Not because we want to. Not because we believe we are less than.

But because we come from systems where being “different” is how we were identified, described, and often even supported and somewhere along the line, we started to believe it.


That our pain was unusual.

That our gaps were greater.

That our stories needed to be hidden or packaged just right to be accepted.


This blog is not about blaming others. It's about understanding ourselves. It’s about affirming that while care experience is unique, we must also remember: life in families isn’t free from struggle either.


So how we begin Othering ourselves

Growing up in care, whether it was foster care, institutional care, or kinship care meant we learned to define ourselves in relation to a system - case files, staff roles, checklists, transitions, and assessments.


We often heard

These are your special needs.”

“You are from the system.”

“You’re doing well despite your background.”


So we began to see ourselves not as just young people but as young people with labels and somewhere deep inside, we internalized- “I’m not like them. I’m from care.” Without realizing it, we began Othering ourselves, even before society had the chance. We would enter a classroom and hesitate to share our story.

We’d apply for housing and dread being asked about family details. We’d walk into youth spaces and feel invisible unless our pain was made visible.


A session that changed my view


In 2024, during a National Care Leaver Workshop, a mentor had session on Concept "Othering" she shared example that created a deep pause that “Sometimes, we feel othered not because people want to exclude us but because we expect to be excluded. We carry that fear first.” That day, I began to reflect. When I walk into a room, am I entering as Surja, or as Surja, Care Leaver, outsider, different, watch out? The honest answer is most times, the second one. That moment helped me understand something crucial. If we continue to Other ourselves, we create space for others to see us that way too.

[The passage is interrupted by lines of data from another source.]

theorem limitClose_lawful (c : Ctx) (r : Run) (n : Nat) (h : r.gal.builder.Lawful) :
    (limitClose c r n).1.gal.builder.Lawful := by
  obtain hl | hl := limitClose_cases c r n <;> rw [hl]
  · exact h
  · exact closeFull_lawful c r n h

theorem limitClose_unlimited {c : Ctx} {r q : Run} {n : Nat} (h : limitClose c r n = (q, false)) : q = r := by
  obtain hl | hl := limitClose_cases c r n <;> rw [hl] at h <;> cases h
  rfl

theorem limitClose_unstarted {c : Ctx} {r q : Run} {n : Nat} (h : limitClose c r n = (q, true)) :
    q.gal.builder.lineDepth = none := by
  obtain hl | hl := limitClose_cases c r n <;> rw [hl] at h <;> cases h
  exact closeFull_unstarted c r n

theorem endCourse_lawful (c : Ctx) (r : Run) (limited : Bool) (h : r.gal.builder.Lawful) :
    (endCourse c r limited).gal.builder.Lawful := by
  cases limited
  · exact fitChain_lawful c _ r h
  · exact startCarry_lawful c r h

/-- Whatever an item put into the line, its course ends with a line that fits (R95, R102). -/
theorem endCourse_fitLaw (c : Ctx) (r : Run) (limited : Bool) (hgo : limited = false → r.stopped = false)
    (hl : limited = true → r.gal.builder.lineDepth = none) : (endCourse c r limited).gal.FitLaw := by
  cases limited with
  | false => exact (fitChain_fitLaw c chainFuel r (hgo rfl) (chainFuel_outlasts _)).1
  | true => exact (startCarry_fitLaw c r (Galley.fitLaw_of_unstarted _ (hl rfl))).1

/-- The course of an item behind its limit close: entries joined to the builder without touching its depth. -/
theorem endCourse_limitClose_fitLaw {c : Ctx} {r q : Run} {n : Nat} {limited : Bool} (hq : limitClose c r n = (q, limited))
    (hgo : r.stopped = false) (x : Galley) (hx : x.builder.lineDepth = q.gal.builder.lineDepth) :
    (endCourse c (q.take x) limited).gal.FitLaw := by
  refine endCourse_fitLaw c _ _ (fun h => ?_) (fun h => ?_) <;> subst h
  · rw [Run.take_stopped, limitClose_unlimited hq, hgo]
  · rw [Run.take_gal, Galley.take_builder, hx, limitClose_unstarted hq]

end Sys2Proof.Machine
end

We often say, “They don’t understand, we grew up without families.” But as I have listened more and grown closer to people from different walks of life, I have learned family doesn’t always mean ease. Yes, our pain is valid. Yes, we have survived systems that were supposed to protect us. But families also hold:

Silence.

Abuse.

Abandonment.

Emotional absence.


We sometimes idealize family life because we didn’t have it. But when we believe our struggle is too different, we risk disconnecting from shared humanity. What if, instead of “I am different,” we began to say, “I come from care, and I carry deep strength and so do many others, from different kinds of pain.” That shift doesn’t erase our care experience. It adds depth to our understanding.


Let me share a personal moment.

I was once introduced as a “motivational Care Leaver speaker” at a youth event. I felt proud but also boxed. Later, one girl from the audience came up and said, “I thought you’d have a sad story. But you’re actually really normal?”

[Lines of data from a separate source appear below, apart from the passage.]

-- ==== Sys2Proof/Proofs/DueLaw.lean ====
section
/-! The laws of the first QUERY (R177) and of the selection that is due (R134). -/

namespace Sys2Proof.Machine

/-! ### The first QUERY (R177) -/

@[simp] theorem UnitLink.ask_view (u : UnitLink) : u.ask.view = u.view := by
  unfold UnitLink.ask
  split <;> rfl

theorem UnitLink.ask_queryLaw {u : UnitLink} (h : u.QueryLaw) : u.ask.QueryLaw := by
  unfold UnitLink.ask
  split
  · exact h
  · rename_i hp
    exact fun hr => absurd hr hp

theorem UnitLink.Change.queryLaw {u u' : UnitLink} (hc : u.Change u') (h : u.QueryLaw) : u'.QueryLaw := by
  cases hc with
  | received => exact h
  | frameSent f rest hf =>
    intro hp
    obtain ⟨hmem, htimer⟩ := h hp
    have hsub : f :: rest <:+ u.transmit := hf ▸ List.dropWhile_suffix _
    exact ⟨fun hq => hmem (hsub.subset (List.mem_cons_of_mem _ hq)), htimer⟩
  | resumed => exact UnitLink.ask_queryLaw h
  | reported => exact fun hp => ⟨(h hp).1, rfl⟩
  | queried hq =>
    intro hp
    obtain ⟨-, htimer⟩ := h hp
    simp [htimer] at hq
  | queryOver => exact fun hp => ⟨(h hp).1, rfl⟩
  | pauseOver => intro hp; cases hp

/-- The frame of an order is no QUERY (R143, R144). -/
theorem UnitLink.send_queryLaw {u : UnitLink} (o : Order) {f : ExposureFrame} (hf : f ≠ .query) (h : u.QueryLaw) :
    (u.send o f).QueryLaw := by
  intro hp
  obtain ⟨hmem, htimer⟩ := h hp
  refine ⟨fun hq => ?_, htimer⟩
  obtain hq | hq := List.mem_append.1 hq
  · exact hmem hq
  · exact hf (List.mem_singleton.1 hq).symm

theorem State.select_queryLaw {s : State} (h : s.unit.QueryLaw) : s.select.unit.QueryLaw := by
  obtain he | ⟨-, -, he⟩ | ⟨-, -, g, l, -, -, he⟩ := s.select_cases <;> rw [he]
  · exact h
  · exact UnitLink.send_queryLaw _ (fun hf => by cases hf) h
  · exact UnitLink.send_queryLaw _ (fun hf => by cases hf) h

theorem State.Act.queryLaw {s t : State} (ha : s.Act t) (h : s.unit.QueryLaw) : t.unit.QueryLaw := by
  cases ha with
  | changes u hc => exact hc.queryLaw h
  | selected => exact State.select_queryLaw h
  | raised f d => rwa [State.raise_unit]
  | works g r => rwa [State.commit_unit]
  | lineEnded | cutEnded | failed => exact h
  | notified | cleared | masked | resetTaken | sets | loads | pageOpened | pageClosed | due => exact h

theorem UnitLink.reset_queryLaw : UnitLink.reset.QueryLaw := fun _ => ⟨by simp [UnitLink.reset], rfl⟩

theorem State.partLaw_queryLaw : State.PartLaw (fun s => s.unit.QueryLaw) where
  act _ _ ha h := ha.queryLaw h
  link _ _ h := h
  pending _ _ h := h
  partReset _ _ := UnitLink.reset_queryLaw
  powered _ _ _ := UnitLink.reset_queryLaw

/-! ### What a selection reads (R129, R131, R134) -/

theorem Galley.watched_eq_iff (x y : Galley) :
    x.watched = y.watched ↔ x.output = y.output ∧ x.frontier = y.frontier ∧ x.released = y.released ∧ x.state = y.state := by
  simp [Galley.watched]

theorem State.watched_eq_iff (s t : State) :
    t.watched = s.watched ↔
      t.unit.view = s.unit.view ∧ t.page.state = s.page.state ∧ ∀ g, (t.galley g).watched = (s.galley g).watched := by
  have hgalleys : t.galleys.toList.map Galley.watched = s.galleys.toList.map Galley.watched ↔
      ∀ g, (t.galley g).watched = (s.galley g).watched := by
    constructor
    · intro h g
      have := congrArg (·[g.val]?) h
      simpa [State.galley] using this
    · intro h
      apply List.ext_getElem
      · simp
      · intro i hi _
        simpa [State.galley] using h ⟨i, by simpa using hi⟩
  simp only [State.watched, Prod.mk.injEq, hgalleys]
  exact ⟨fun ⟨h1, h2, h3⟩ => ⟨h2, h3, h1⟩, fun ⟨h2, h3, h1⟩ => ⟨h1, h2, h3⟩⟩

/-- What a selection reads has changed exactly where the unit view, the page state or one of a galley's watched parts has. -/
theorem State.watched_ne_iff (s t : State) :
    t.watched ≠ s.watched ↔
      t.unit.view ≠ s.unit.view ∨ t.page.state ≠ s.page.state ∨
        ∃ g, (t.galley g).output ≠ (s.galley g).output ∨ (t.galley g).frontier ≠ (s.galley g).frontier ∨
          (t.galley g).released ≠ (s.galley g).released ∨ (t.galley g).state ≠ (s.galley g).state := by
  rw [ne_eq, State.watched_eq_iff, not_and_or, not_and_or, not_forall]
  simp only [Galley.watched_eq_iff, not_and_or, ne_eq]
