-- ==== Sys2Proof/Proofs/Chars.lean ====
section
/-! CHAR in the line (R84), and the halts of a CHAR that finds no font or no line. -/

namespace Sys2Proof.Machine

/-- The event of an item whose course gives the builder `b`, where the line still fits with it, whether or not it made an entry. -/
theorem consumeEvent_entersLine (s : State) (g : GalleyId) (want : Item → Bool) (i : Item) (rest : List Item) (b : Builder)
    (made : Bool) (hready : (s.galley g).ReadyToConsume) (hs : (s.galley g).story = i :: rest) (hw : want i = true)
    (hitem : consumeItem (s.ctx g false) (Run.start (s.galley g))
      = endCourse (s.ctx g false)
          ((Run.start (s.galley g)).take { (s.galley g).withLine with builder := b, hasEntries := made }) false)
    (hdepth : b.lineDepth = (s.galley g).withLine.builder.lineDepth) (hfit : (s.galley g).withLine.FitsWith b) :
    consumeEvent s g want
      = s.setGalley g (({ (s.galley g).withLine with builder := b, hasEntries := made } : Galley).past rest) := by
  obtain ⟨-, -, -, hstory⟩ := (s.galley g).withLine_frame
  have hfits : ({ (s.galley g).withLine with builder := b, hasEntries := made } : Galley).take.fits = true :=
    (Galley.fits_iff _).2 fun _ => hfit
  have hpast := Galley.take_eq_past { (s.galley g).withLine with builder := b, hasEntries := made } i rest (hstory.trans hs)
  have hwatched : (({ (s.galley g).withLine with builder := b, hasEntries := made } : Galley).past rest).watched
      = (s.galley g).watched := Galley.withLine_past_watched _ b rest hdepth
  rw [consumeEvent_ready s g want i rest hready hs hw, hitem, endCourse, if_neg Bool.false_ne_true, fitChain_fits _ _ _ hfits,
    State.commit, Run.take_gal, hpast]
  exact State.noting_same _ _ (State.watched_setGalley _ _ _ hwatched) rfl

/-- The event of an item that halts its galley before anything is done of it (R65). -/
theorem consumeEvent_halts (s : State) (g : GalleyId) (want : Item → Bool) (i : Item) (rest : List Item) (cause : HaltCause)
    (hready : (s.galley g).ReadyToConsume) (hs : (s.galley g).story = i :: rest) (hw : want i = true)
    (hitem : consumeItem (s.ctx g false) (Run.start (s.galley g)) = (Run.start (s.galley g)).halt (s.ctx g false) cause) :
    consumeEvent s g want
      = s.noting ((s.setGalley g ((s.galley g).haltedWith cause)).raise (.halted g) (.halted cause)) := by
  rw [consumeEvent_ready s g want i rest hready hs hw, hitem]
  rfl

section Char

variable {s : State} {g : GalleyId} {u : CodeUnit} {rest : List Item}

/-- A CHAR whose line has room for what it makes: a dropped mark makes no entry (R84, R89). -/
theorem consumeChar_room {h : Header} {r : GlyphRecord} {sub : Bool} {p : Prepared}
    (hs : (s.galley g).story = .char u :: rest) (hfinds : (s.font (s.galley g).slot).Finds u h r sub)
    (hstands : (s.galley g).LineStands s.page.depth) (hp : p = (s.galley g).withLine.prepare u none (r, h.matrix, sub))
    (hroom : (s.galley g).withLine.builder.entries.length < 160 ∨
      ((s.galley g).withLine.builder.entries.length = 160 ∧ p.dropped (s.galley g).withLine.builder.entries = true)) :
    consumeItem (s.ctx g false) (Run.start (s.galley g))
      = endCourse (s.ctx g false)
          ((Run.start (s.galley g)).take
            { (s.galley g).withLine with
              builder := (s.galley g).withLine.builder.enter s.fonts p
              hasEntries := (s.galley g).withLine.hasEntries || !p.dropped (s.galley g).withLine.builder.entries }) false := by
  have hlookup : lookup (s.ctx g false).fonts (s.galley g).slot u = some (r, h.matrix, sub) := lookup_finds _ _ _ h r sub hfinds
  have hline : needLine (s.ctx g false) (s.galley g) false = some (s.galley g).withLine := needLine_stands _ _ hstands
  have hlimit := limitClose_room (s.ctx g false) { Run.start (s.galley g) with gal := (s.galley g).withLine }
    (if p.dropped (s.galley g).withLine.builder.entries then 0 else 1) (by
      dsimp only
      obtain hroom | ⟨hroom, hdropped⟩ := hroom
      · split <;> omega
      · rw [if_pos hdropped, hroom])
  simp only [consumeItem, Run.start_gal, hs, consumeChar, hlookup, hline, ← hp, hlimit]
  rfl

theorem consumeChar_noFont (hs : (s.galley g).story = .char u :: rest) (hv : (s.font (s.galley g).slot).state ≠ .valid) :
    consumeItem (s.ctx g false) (Run.start (s.galley g)) = (Run.start (s.galley g)).halt (s.ctx g false) .noFont := by
  have hlookup : lookup (s.ctx g false).fonts (s.galley g).slot u = none := lookup_invalid _ _ _ hv
  simp only [consumeItem, Run.start_gal, hs, consumeChar, hlookup]

theorem consumeChar_overmatter {h : Header} {r : GlyphRecord} {sub : Bool} (hs : (s.galley g).story = .char u :: rest)
    (hfinds : (s.font (s.galley g).slot).Finds u h r sub) (hstarted : (s.galley g).started = false)
    (hbelow : s.page.depth < (s.galley g).nextDepth) :
    consumeItem (s.ctx g false) (Run.start (s.galley g)) = (Run.start (s.galley g)).halt (s.ctx g false) .overmatter := by
  have hlookup : lookup (s.ctx g false).fonts (s.galley g).slot u = some (r, h.matrix, sub) := lookup_finds _ _ _ h r sub hfinds
  have hline : needLine (s.ctx g false) (s.galley g) false = none := needLine_below _ _ _ hstarted hbelow
  simp only [consumeItem, Run.start_gal, hs, consumeChar, hlookup, hline]

end Char

/-- Settles O38: the three courses of a CHAR. -/
theorem charEntersTheLine : Obligations.CharEntersTheLine := by
  refine ⟨?_, ?_, ?_⟩
  · rintro s g u rest h r sub y p hready hs hfinds hstands rfl hp hroom hfit
    exact congrArg Host.Outcome.next (consumeEvent_entersLine s g _ (.char u) rest _ _ hready hs rfl
      (consumeChar_room hs hfinds hstands hp hroom) (Builder.enter_lineDepth _ _ _) hfit)
  · intro s g u rest hready hs hv
    exact congrArg Host.Outcome.next (consumeEvent_halts s g _ (.char u) rest .noFont hready hs rfl (consumeChar_noFont hs hv))
  · intro s g u rest h r sub hready hs hfinds hstarted hbelow
    exact congrArg Host.Outcome.next (consumeEvent_halts s g _ (.char u) rest .overmatter hready hs rfl
      (consumeChar_overmatter hs hfinds hstarted hbelow))

end Sys2Proof.Machine
end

I smiled, but I also realized something:

Even when I speak, I often lead with my trauma. Because that’s what I think people expect. That’s how I believe they will relate. That’s how I other myself by reducing my identity to survival.

What if I began with joy? With my dreams? With my favorite books?

What if we all did that?


Let’s change our inner language from “I am different because I’m from care”

to “I have a different experience, but I am just as human, just as complex, just as whole.” We sometimes push others away, thinking they won’t understand. We judge those from families who say, “I had a hard childhood too.” We may think: “You had parents, you had privilege. You don’t know.” and yes, privilege is real.

But so is pain.

So is mental health.

So is identity confusion.

So is emotional neglect.


When we compare who had it “worse,” we build walls. When we listen to each other’s stories without competition, we build bridges. We don’t need to be the same to stand together. We only need to believe that pain has many faces and so does resilience.


Dear care leaver reading this 

You are not “the Other.”

You are not a story to be pitied.

You are not someone who has to explain their worth.

You are part of the world not outside it.

You are allowed to have joy that isn’t attached to your past.

You are allowed to connect, to struggle, to be heard, and to belong.

You are not just from care, you are from hope.

From resistance.

From quiet victories nobody saw and from a future you are still building.


We are here to rewrite what it means to grow up in care.

We are here to remind the world that family is not only blood, it is bond, support, truth.


Let’s affirm - We belong, we matter and we are not less than anyone.


We are not Other, we are Each Other.